Look at your motherboard, post some photos of your motherboard in good detail, and how is the CPU's heatsink and good thermal paste applied?

EX chipset is crippled and uses low density modules meaning 128MB as 8 or 9 chips total or 256MB with 16 or 18 chips total each.

Cheers,

"Low density" isn't really a helpful term, as what is "low" or "high" changes with time. Much better to just state the density itself, that's unambiguous.

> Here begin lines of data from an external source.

-- ==== Sys2Proof/Syntax.lean ====
section
/-! DEFINITION. Sys2Proof/Syntax.lean: the Etmin instructions and the events of the other agents, one constructor per
row of spec/opcode_table.json. Operand types follow chapter 09 (R166 to R184). -/

namespace Sys2Proof

/-- g0 to g15. -/
abbrev G := Fin 16
/-- v0 to v7. -/
abbrev V := Fin 8
/-- p0 to p7. -/
abbrev P := Fin 8
/-- k0 to k3. -/
abbrev K := Fin 4
/-- h0 to h15. -/
abbrev H := Fin 16

/-- The four directions, in port order (R169, R210). -/
inductive Dir where | n | e | s | w
  deriving DecidableEq, Repr

/-- An operand that may name a g register or a port (R198). -/
inductive GP where | g (r : G) | port (d : Dir)
  deriving DecidableEq, Repr

/-- Operand B of the integer families: a register, a port or the immediate of R173 (zx: IZX). -/
inductive Src where | reg (x : GP) | imm (zx : Bool) (v : BitVec 32)
  deriving DecidableEq, Repr

/-- Operand B of CMP and TST: a g register or the immediate of R173. -/
inductive GSrc where | reg (x : G) | imm (zx : Bool) (v : BitVec 32)
  deriving DecidableEq, Repr

/-- Operand B of scalar floating point: a g register or a binary32 immediate (R216). -/
inductive FSrc where | reg (x : G) | imm (v : BitVec 32)
  deriving DecidableEq, Repr

/-- Operand B of the vector families: a v register, a broadcast g register or an immediate pattern (R252). -/
inductive VSrc where | v (x : V) | g (x : G) | imm (v : BitVec 32)
  deriving DecidableEq, Repr

/-- Table 9.4: the type codes, code 15 being reserved. -/
inductive Ty where
  | u8 | i8 | u16 | i16 | u32 | i32 | u64 | i64 | u128 | f32 | f64 | i16x2 | h16x2 | b16x2 | i8x4
  deriving DecidableEq, Repr

/-- Conditions of CMP, TST, FCMP and VCMP (Tables 10.5 and 10.8). -/
inductive Cond where | eq | ne | lt | le | gt | ge | un
  deriving DecidableEq, Repr

/-- A rounding selector: 0 takes FCR.RM (R217). -/
inductive RSel where | dyn | rne | rtz | rpi | rni
  deriving DecidableEq, Repr

/-- An indexed memory operand (R224): base + index * 2^scale + disp. -/
structure MemX where
  base : G
  index : G
  scale : BitVec 2
  disp : BitVec 32
  deriving DecidableEq, Repr

/-- A based memory operand (R224). -/
structure MemB where
  base : G
  disp : BitVec 32
  deriving DecidableEq, Repr

/-- The modifier of the vector families (R251). -/
structure VMod where
  k : K
  sat : Bool
  z : Bool
  deriving DecidableEq, Repr

/-- Operations of VRED and VSCAN (R263). -/
inductive RedOp where | sum | min | max | and | or | xor
  deriving DecidableEq, Repr

/-- Source of VBCAST (Table 12.5). -/
inductive BSrc where | g (x : G) | v (x : V) (lane : BitVec 4)
  deriving DecidableEq, Repr

/-- Forms of KMOV (R267). -/
inductive KForm where | kk (d a : K) | gk (d : K) (a : G) | kg (d : G) (a : K) | imm (d : K) (v : BitVec 16)
  deriving DecidableEq, Repr

/-- The special registers of Table 9.6. -/
inductive Sr where
  | pc | tfl | tid | hop | org | vlive | fcr | fst | prt | tco | np (d : Dir) | lcyc | rpc (i : Fin 6)
  | msat | munf | movf | mcan | win (n : Fin 16) (w : Fin 5)
  deriving DecidableEq, Repr

/-- Who makes a system-space or debug write (R28, R363): a context of a tile, the field firmware core, the host's debug path. -/
inductive Writer where | ctx (t : Nat) (c : Nat) | firmware | host
  deriving DecidableEq, Repr

/-- The parameters firmware sets (R93, R157, R353). -/
inductive Param where | holdLimit | bounceLim | pinSpan | drainInt | balInt | promoteInt
  deriving DecidableEq, Repr

/-- An array that may enter retention (R55). -/
inductive Arr where | pane (h : H) | l2 (group : Fin 4) | bank (group : Fin 8)
  deriving DecidableEq, Repr

/-- A partition request (R379): number, origin and size in tiles, edge channels, module links, the supervisor tile of each
block with the entry PC of its c30, and the service cores that carry a virtual function. -/
structure PartReq where
  pid : Nat
  x0 : Nat
  y0 : Nat
  w : Nat
  h : Nat
  chans : List Nat
  links : List Nat
  sups : List (Nat × BitVec 64)
  scs : List Nat
  deriving DecidableEq, Repr

/-- A queue descriptor, the five words of Table 16.1. -/
structure QDesc where
  ring : BitVec 64
  wake : BitVec 64
  ridx : BitVec 64
  qsta : BitVec 64
  cfg : BitVec 64
  deriving DecidableEq, Repr

/-- R14: what the defect map gives of the spares: the tiles that stand on one, each with its column, and the bad ones, each by its
block and column. -/
structure SpareMap where
  moved : List (Nat × Nat)
  bad : List (Nat × Nat)
  deriving DecidableEq, Repr

/-- R390: what the tests of bring-up find: the tiles that run reduced, and the fields that a failing step stops. -/
structure TestMap where
  reduced : List Nat
  failed : List Nat
  deriving DecidableEq, Repr

/-- The configuration word of a peer segment (R386): an edge segment or a tile's vault on the joined module. -/
inductive PeerTarget where | edge (seg : Nat) | vault (tile : Nat)
  deriving DecidableEq, Repr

i440EX officially supports up t0 64Mb memory density, so 64MB with single-sided 8/9 chip DIMMs or 128MB with double-sided 16/18 chip DIMMs.
However the i440LX and EX will also happily work with 128Mb density chips, giving you twice that, the sizes you are referring to. When the i440EX was current this was considered very high density, it only became low density when the 800-series chipsets and later Via ApolloPro133A and KT133(A) started supporting 256Mb chips.

Also, I disagree that the symptoms are caused by memory density issues. If it's just the density that's too high, the DIMM will work, but only be usable at the highest capacity the memory controller can handle. So a DIMM with 256Mb chips would show up as 128/256MB instead of 256/512MB. It would not cause Memtest to find errors or the system completely fail to boot. With a 66MHz bus speed, low speed spec isn't going to be a problem either.
The only specification issue that would cause a boot failure would be x4 chips (i.e. 128Mx4 64Mb chips or 256Mx4 128Mb chips), as JEDEC spec and indeed Intel memory controllers do not support DIMMs with unbuffered x4 memory chips. DIMMs with this kind of layout were a common pain around the turn of the millennium, frequently marketed as "Via only"memory as Via's memory controllers were happy to use them.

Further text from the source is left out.